Hey there, data enthusiasts! 👋

This week's blog delves into the fundamental aspects of setting up and using Azure Databricks, guiding you through the creation of a Databricks instance, understanding cluster types, and exploring essential features like Databricks File System (DBFS), utilities, and widgets. Let's get going!

Creating Azure Databricks Instance

Databricks is an Apache Spark based unified analytics platform, optimized for cloud. It is a one-stop solution to all the challenges of open source Spark
Databricks sets up a cluster by procuring all the necessary resources on a click of a button, along with taking care of the security, software upgrades and version compatibility. It also has a user-friendly UI.
Firstly, we create a Databricks workspace inside Azure. Since Databricks is a first party managed service on Azure, high quality support is given by Azure for Databricks service.

Upon clicking the 'Launch Workspace' button, Databricks' interface gets launched where we can start building our clusters.

Types of Clusters

All purpose cluster: Cluster suitable for interactive workloads, shared among many users.
Job cluster: Cluster suitable for automated workloads. Since it is meant for a specific job, it is generally isolated.

Cluster Modes

Single node: A single node acts as both the driver and worker node.
Standard: It consists of a driver node and multiple workers, still not suitable for multiple users.
High concurrency: It also consists of one driver node and multiple worker nodes, but it is suitable for handling multiple users.

Worker Node Types

Memory optimized: Meant for memory intensive operations like Machine Learning workloads.
Compute optimized: Meant for fast computation operations like Streaming.
Storage optimized: Meant for high disk throughputs.
General purpose: Meant for generic workloads.
GPU accelerated: Meant for Deep Learning workloads.

For our learning purpose, we create a single node cluster.

Executing code on Notebook

Before performing any coding operations, we upload a file from out local machine to the Databricks File System, using the file upload option.

Then in the notebook, we select the language as Python and choose the cluster that we created earlier.
In a cell of the notebook, we create a dataframe and load the data from the file.
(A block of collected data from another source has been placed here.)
-- ==== Sys2Proof/Certificates/Slice0/Obligations.lean ====
section
/-! DEFINITION. The statements about the model, for the provers. Each says in its docstring which rules of the spec
it formalises, or which choice of the model it is about. -/
open Sys2Proof Sys2Proof.Machine

/-! ## One step -/

/-- The command at the front of the queue runs with the rest of the queue, and is taken from it. -/
def Obligations.StepRunsFrontCommand : Prop :=
  ∀ (s : State) (c : Instr) (rest : List Instr),
    step { s with pending := c :: rest } = exec c { s with pending := rest }

/-- On an empty queue the module's clock advances (13 R497; that the tick is what an empty queue does is the
model's choice): the 112-bit counter grows by 2^48 + RATE × 2^16, and no register, memory byte, tile, ring,
partition or link changes. -/
def Obligations.EmptyQueueTicks : Prop :=
  ∀ s : State, s.pending = [] → -(2 : Int) ^ 32 ≤ s.time.rate →
    ∃ u, step s = .next u ∧
      (u.time.ctr : Int) = ((s.time.ctr : Int) + 2 ^ 48 + s.time.rate * 2 ^ 16) % 2 ^ 112 ∧
      u.pending = [] ∧ u.regs = s.regs ∧ u.mem = s.mem ∧ u.tiles = s.tiles ∧ u.fe = s.fe ∧ u.sec = s.sec ∧
      u.link = s.link ∧ u.power = s.power ∧ { u.time with ctr := s.time.ctr } = s.time

/-! ## The herder -/

/-- Integer instructions (08 R273, R274): the result modulo 2^64 goes to sD, the instruction retires, and nothing
else changes (`after` says all that a retired instruction leaves). -/
def Obligations.IntegerInstructionResults : Prop :=
  ∀ (s : State) (t : Nat) (w : BitVec 64),
    let c := s.act t
    let a := c.sget (fA w)
    let b := c.sget (fB w)
    let n := (b.extractLsb' 0 6).toNat
    let imm := w.extractLsb' 32 32
    let gives (i : Instr) (v : Word) : Prop := exec i s = .next (s.after t (c.sset (fD w) v))
    (s.issues t w 0x01 0 = true → gives (.add t w) (a + b)) ∧
    (s.issues t w 0x02 0 = true → gives (.sub t w) (a - b)) ∧
    (s.issues t w 0x03 0 = true → gives (.and t w) (a &&& b)) ∧
    (s.issues t w 0x04 0 = true → gives (.or t w) (a ||| b)) ∧
    (s.issues t w 0x05 0 = true → gives (.xor t w) (a ^^^ b)) ∧
    (s.issues t w 0x06 0 = true → gives (.shl t w) (BitVec.ofNat 64 (a.toNat * 2 ^ n))) ∧
    (s.issues t w 0x07 0 = true → gives (.shr t w) (BitVec.ofNat 64 (a.toNat / 2 ^ n))) ∧
    (s.issues t w 0x08 0 = true → gives (.sra t w) (BitVec.ofInt 64 (a.toInt / 2 ^ n))) ∧
    (s.issues t w 0x09 0 = true → gives (.mul t w) (BitVec.ofNat 64 (a.toNat * b.toNat))) ∧
    (s.issues t w 0x0A 0 = true →
      gives (.mulh t w) ((a.signExtend 128 * b.signExtend 128).extractLsb' 64 64)) ∧
    (s.issues t w 0x0B 0 = true → gives (.min t w) (BitVec.ofInt 64 (min a.toInt b.toInt))) ∧
    (s.issues t w 0x0C 0 = true → gives (.max t w) (BitVec.ofInt 64 (max a.toInt b.toInt))) ∧
    (s.issues t w 0x10 0 = true → gives (.addi t w) (a + imm.signExtend 64)) ∧
    (s.issues t w 0x11 0 = true → gives (.li t w) (imm.signExtend 64)) ∧
    (s.issues t w 0x12 0 = true → gives (.lih t w) (imm ++ a.extractLsb' 0 32)) ∧
    (s.issues t w 0x13 0 = true → gives (.andi t w) (a &&& imm.signExtend 64)) ∧
    (s.issues t w 0x14 0 = true → gives (.ori t w) (a ||| imm.signExtend 64)) ∧
    (s.issues t w 0x4C 0 = true → exec (.nop t w) s = .next (s.moves t))

/-- What retiring leaves: the PC moves by 8, the context waits for nothing, its other registers are as
given, and no other context, tile, register, memory byte, log entry or queue changes (07 R231, 08 R267). -/
def Obligations.RetiringChangesOneContext : Prop :=
  ∀ (s : State) (t : Nat) (c : Ctx),
    (s.after t c).ctx t (s.herder t).kctx = { c with pc := c.pc + 8, wait := .none } ∧
    onlyAct t s (s.after t c) ∧
    (s.moves t).ctx t (s.herder t).kctx = { s.act t with pc := (s.act t).pc + 8, wait := .none } ∧
    onlyAct t s (s.moves t)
In the next cell, we display the dataframe.

We can use Spark SQL, just like open-source Apache Spark.

Auxiliary magic commands

Auxiliary magic commands are used to include different language codes and utility functions in the same notebook.
We can write SQL commands using '%sql' magic command.
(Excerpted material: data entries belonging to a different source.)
-- ==== Sys2Proof/Tests/Slice0.lean ====
section
/-! SUPPORT. Small states, and for every statement with hypotheses a theorem that meets them; a few tests. -/
open Sys2Proof Sys2Proof.Machine
namespace Sys2Proof.Tests
set_option Elab.async false

/-! Small states -/

/-- A word from its fields: (lowest bit, value). -/
def wd (l : List (Nat × Nat)) : BitVec 64 := BitVec.ofNat 64 (l.foldl (fun x f => x + f.2 <<< f.1) 0)
def wR (opc d a b : Nat) : BitVec 64 := wd [(0, opc), (12, d), (17, a), (22, b)]
def wI (opc d a imm : Nat) : BitVec 64 := wd [(0, opc), (12, d), (17, a), (32, imm)]

/-- A t-register: BASE, FMT, RANK, counts less one, strides (07 R226). -/
def wTd (base fmt rank c0 c1 c2 str1 str2 : Nat) : BitVec 256 :=
  BitVec.ofNat 256 (base + fmt <<< 64 + rank <<< 68 + c0 <<< 72 + c1 <<< 88 + c2 <<< 104 + str1 <<< 136 + str2 <<< 168)

def wReady : MgtUnit := { phase := .ready, mcf := true }
/-- The module in READY with one tile, number 0, in Ivory. -/
def wTile (x : Tile) : State :=
  { State.reset with mgt := wReady, tiles := [(0, { x with pwr := { st := .ivory } })] }
/-- Its user context runs one word. -/
def wCtx (w : BitVec 64) : Ctx :=
  { st := .run, prog := [w, 0x4C, 0x4C, 0x4C], s := [(1, 100), (2, 7), (3, BitVec.ofInt 64 (-9)), (4, 0x4000000012345678), (7, 3)],
    a := [(1, BitVec.ofNat 48 (tileBase 0)), (2, BitVec.ofNat 48 (tileBase 0 + 0x100)), (3, 0xF00F00000000), (4, 0x1000),
          (5, 0x600000000000), (6, 0xF00000080000)],
    p := [(1, true)],
    t := [(1, wTd (tileBase 0) 4 1 3 1 0 128 0), (2, wTd (tileBase 0 + quireOff) 8 0 0 0 0 0 0),
          (3, wTd (tileBase 0 + actOff) 0 0 3 0 0 0 0), (4, wTd (tileBase 0 + actOff + 0x100) 0 0 3 0 0 0 0),
          (5, wTd (tileBase 0 + actOff + 0x200) 0 0 0 0 0 0 0), (6, wTd (tileBase 0 + quireOff) 8 0 3 0 0 0 0),
          (7, wTd (tileBase 0 + 0x1000) 0 0 0 0 0 0 0), (8, wTd (tileBase 1 + quireOff) 8 0 3 0 0 0 0),
          (9, wTd (tileBase 0 + actOff) 0 0 511 0 0 0 0), (10, wTd (tileBase 0 + 0x1004) 1 0 0 0 0 0 0)] }
def wRun (w : BitVec 64) : State := wTile { herder := { user := wCtx w } }
/-- Its kernel context runs one word, above a preempted user context. -/
def wKern (w : BitVec 64) (b : List Entry) : State :=
  wTile { herder := { user := wCtx 0x4C, kern := { wCtx w with level := .k }, kctx := true, preempted := true, board := b } }

/-- Words of tensor instructions. -/
def wMma : BitVec 64 := wd [(0, 0x80), (12, 5), (17, 1), (21, 2), (32, 4), (36, 1)]
def wLdw : BitVec 64 := wd [(0, 0x81), (12, 5), (17, 1), (21, 1)]
def wFeed : BitVec 64 := wd [(0, 0x82), (12, 5), (17, 3)]
def wCopy : BitVec 64 := wd [(0, 0x82), (12, 5), (17, 3), (21, 4), (35, 1)]
def wDesc : BitVec 64 := wd [(0, 0x82), (12, 5), (17, 5), (35, 2)]
def wDrn : BitVec 64 := wd [(0, 0x83), (12, 5), (17, 6), (21, 4), (25, 1)]
def wDrnIcr : BitVec 64 := wd [(0, 0x83), (12, 5), (17, 2), (21, 4), (25, 1), (29, 1)]
def wSfu : BitVec 64 := wd [(0, 0x84), (12, 5), (17, 3), (21, 4), (33, 1)]
def wRed : BitVec 64 := wd [(0, 0x85), (12, 5), (17, 6), (21, 8), (25, 1)]
def wTopk : BitVec 64 := wd [(0, 0x86), (12, 5), (17, 3), (21, 7), (33, 1)]
def wSmp : BitVec 64 := wd [(0, 0x87), (12, 5), (17, 3), (21, 7), (29, 1), (33, 1)]

/-- A user context with a `mma` outstanding, ticket 3. -/
def wBusy (w : BitVec 64) : State :=
  wTile { herder := { user := { wCtx w with serial := 4, ticket := 3 }, board := [{ serial := 3, ticket := 3, cls := .pack }] } }
/-- A user context with one handle in queue 2. -/
def wHq (w : BitVec 64) : State := wTile { herder := { user := wCtx w, hq := [(2, [0x55, 0x66])] } }
def wDraws (w : BitVec 64) : State :=
  wTile { herder := { user := wCtx 0x4C, kern := { wCtx w with level := .k }, kctx := true, preempted := true
                      park := [{ serial := 1, ticket := 1 }] }
          retr := { strms := [{ serial := 1, kind := .copy }] } }

/-! The pack -/

def wTw : BitVec 256 := wTd (tileBase 0) 4 1 3 1 0 128 0
/-- A pass of m + 1 vectors of two columns of four S8 weights. -/
def wPass (m : Nat) : Pass := { word := wMma, tw := wTw, tq := wTd (tileBase 0 + quireOff) 8 0 m 0 0 0 0 }
def wBlock : Block := ⟨tileBase 0, .S8, 2, 4, 0, [[1, 0, 0, 0], [0, 0, 0, 0xFF]]⟩
def wReuse (m : Nat) : Pass := { wPass m with word := wMma ||| wd [(42, 1)] }
def wFill : Pass := { wPass 0 with word := wMma ||| wd [(43, 1)] }
/-- Array 0 of tile 0, with n vectors in feeder 0. -/
def wArr (r : Arr) (n : Nat) : State :=
  { wTile { herder := { user := wCtx 0x4C, board := [{ cls := .pack, phase := .begun, ticket := 1, word := wMma }] }
            pack := { arrs := [(0, r)], feed := [(0, List.replicate n [some 2, some 3, some 4, some 5])] } } with
    mem := [(tileBase 0, 1), (tileBase 0 + 131, 0xFF)] }
def wLoaded (p : Pass) : Pass := { p with block := some wBlock, loaded := true }

def wRedE (role ret : Nat) : Entry :=
  { cls := .chn, ticket := 1, word := wd [(0, 0x85), (25, role), (27, ret)],
    t1 := wTd (tileBase 0 + quireOff) 8 0 16 0 0 0 0, t2 := wTd (tileBase 1 + quireOff) 8 0 16 0 0 0 0 }
def wRedS (e : Entry) (gs : List Stage) (bs : List Beat) : State :=
  { wTile { herder := { user := wCtx 0x4C, board := [e] }, chain := { stages := gs } } with beats := bs }
def wStage (role : Nat) (ret : Bool) : Stage := { State.reset.stageOf (wRedE role (if ret then 1 else 0)) with armed := true }
def wBeat (i : Nat) : Beat := { src := 2, dst := 0, addr := tileBase 0 + quireOff + 64 * i, fmt := 8, bytes := List.replicate (if i = 0 then 64 else 4) 1 }
def wBack (i : Nat) : Beat := { wBeat i with src := 1, ret := true, addr := tileBase 1 + quireOff + 64 * i }

/-- A `drn` of two rows of two S32 elements; the control block lies at 0x1000, its records at 0x2000 of the window. -/
def wDrnE : Entry :=
  { cls := .drn, ticket := 1, word := wd [(0, 0x83)], t1 := wTd (tileBase 0 + quireOff) 8 1 1 1 0 8 0,
    t2 := wTd (tileBase 0 + actOff) 0 1 1 1 0 64 0, a1 := BitVec.ofNat 48 (tileBase 0 + 0x1000) }
/-- A control block with T = 1 and the given further fields. -/
def wDcb (more : Nat) : Nat := 0x40000000 <<< 32 + 0xBFFFFFFF <<< 64 + 0xFFFFFFFF <<< 128 + 0x2000 <<< 224 + more
def wRec : Nat := 1 + 0xFFFFFFFE <<< 32 + 1 <<< 96 + 62 <<< 102
def wDrnMem (more : Nat) : Memory :=
  Memory.writeN (Memory.writeN (Memory.writeN [] (tileBase 0 + 0x1000) (toBytesLE 64 (wDcb more))) (tileBase 0 + 0x2000)
    (toBytesLE 16 wRec ++ toBytesLE 16 wRec)) (tileBase 0 + quireOff) [1, 0, 0, 0, 2]
def wDrnS (e : Entry) (ds : List DrnRun) (more : Nat) : State :=
  { wTile { herder := { user := wCtx 0x4C, board := [e] }, drn := ds } with mem := wDrnMem more }
def wDrnD (n : Nat) (more : Nat) : DrnRun :=
  { dcb := wDcb more, recs := [wRec, wRec], next := n, stats := [{}, {}] }
def wDigOn (s : State) : State := s.setReg (tilePage 0 oDigCfg) 0x100001
def wSfuE (w : BitVec 64) : Entry :=
  { cls := .sfu, ticket := 1, word := w, t1 := wTd (tileBase 0 + actOff) 0 0 3 0 0 0 0,
    t2 := wTd (tileBase 0 + actOff + 0x100) 0 0 3 0 0 0 0, a1 := BitVec.ofNat 48 (tileBase 0 + 0x1000), a2 := BitVec.ofNat 48 (tileBase 0 + 0x1020) }
def wTopkE : Entry := { wSfuE (wd [(0, 0x86), (33, 1)]) with t2 := wTd (tileBase 0 + actOff + 0x200) 0 0 0 0 0 0 0 }
def wSmpE (w : Nat) : Entry := { wSfuE (wd [(0, 0x87), (33, w)]) with t2 := wTd (tileBase 0 + actOff + 0x200) 0 0 0 0 0 0 0 }
def wSfuS (e : Entry) (rs : List SfuRun) : State :=
  { wTile { herder := { user := wCtx 0x4C, board := [e] }, sfu := rs } with
    mem := Memory.writeN [] (tileBase 0 + 0x1000) (toBytesLE 16 (0x40000000 <<< 32 + 0x40000000 <<< 64) ++ toBytesLE 16 0 ++
      toBytesLE 32 ((2^64 - 1) <<< 64)) }

/-- A `stream` entry of a form: 0 feed, 1 copy, 2 descriptors; its operands are t3 and t4 of `wCtx`. -/
def wStrE (form : Nat) : Entry :=
  { cls := .rtv, ticket := 1, word := wd [(0, 0x82), (35, form)], t1 := (wCtx 0).t.get 0 3, t2 := (wCtx 0).t.get 0 4 }
/-- An `ldw` entry: 0 alone, 1 HEAD, 2 MEMBER, 3 TAIL; it loads 4 P8 elements from 0x1000 of set 0, and its SN names tile 1. -/
def wLdwE (role : Nat) : Entry :=
  { cls := .rtv, ticket := 1, word := wd [(0, 0x81), (30, role)], t1 := wTd 0x1000 0 0 3 0 0 0 0, t2 := (wCtx 0).t.get 0 3, x1 := 1 }
def wRtv (e : Entry) (xs : List Strm) : State :=
  wTile { herder := { user := wCtx 0x4C, board := [e] }, retr := { strms := xs } }
def wOn (e : Entry) : Entry := { e with phase := .begun }
/-- A copy from set 0 that has started, at its first element. -/
def wWork (kind : WKind) (src : Nat) : Work :=
  { id := 0, kind := kind, cnt := [4, 2, 1, 1, 1, 1], src := src, sstr := [4, 0, 0, 0, 0], dst := 0x2000, dstr := [4, 0, 0, 0, 0] }
def wStrm (kind : SKind) : Strm := { kind := kind, started := true, listEnd := true }
def wList (next : Nat) : Strm := { wStrm .desc with listEnd := false, next := next }
def wDesc6 (f : List (Nat × Nat)) : BitVec 512 :=
  let lo := f.foldl (fun x f => x + f.2 <<< f.1) 0
  BitVec.ofNat 512 (lo + (0xFFFFFFFF - lo % 2 ^ 32) <<< 32)
def wBurst (d : BitVec 512) : Strm := { wList 0x400 with bursts := [(0x400, [.data d])] }
def wCopyD : BitVec 512 := wDesc6 [(0, 1), (15, 1), (64, 0x1000), (128, 0x2000), (192, 3)]
def wFeedD : BitVec 512 := wDesc6 [(0, 2), (17, 1), (64, 0x1000), (192, 3)]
Auxiliary magic command '%fs' can be used to navigate the file system.

Databricks also provides Spark UI, which can be easily accessed and has a great user interface.

Architecture of Databricks

All the resources in Azure Databricks fall under two subscription planes:
1. Control plane: During the creation of a Databricks workspace, some resources get deployed under the Databricks' subscription like - Databricks UI, Cluster manager, DBFS, Cluster metadata.
2. Data plane: Some resources get deployed under our Azure subscription like - VNet, NSG, Azure Blob Storage.
Following is an example of some resources created under the Data plane.

Databricks file system (DBFS) in depth

DBFS is a distributed file system abstraction on top of any scalable object stores like Azure Datalake Gen2, mounted into a Databricks workspace.

DButils

DButils provide us with some utility functions to perform operations on Databricks.
The following command gives an overview of all the utilities at our disposal.

File system utility

It is primarily used for accessing the file system from within the code environment.
The following command provides information about the copy (cp) command.

We can list all the files under root in DBFS.

For listing all the files under DBFS, we can use the following.

In order to upload the data, we can access the DBFS as follows.

After uploading the file, we can list a specific number of bytes in the file by giving the file path. Alternatively, we can use magic command as well.

Creating a directory named 'temp5' under 'FileStore'.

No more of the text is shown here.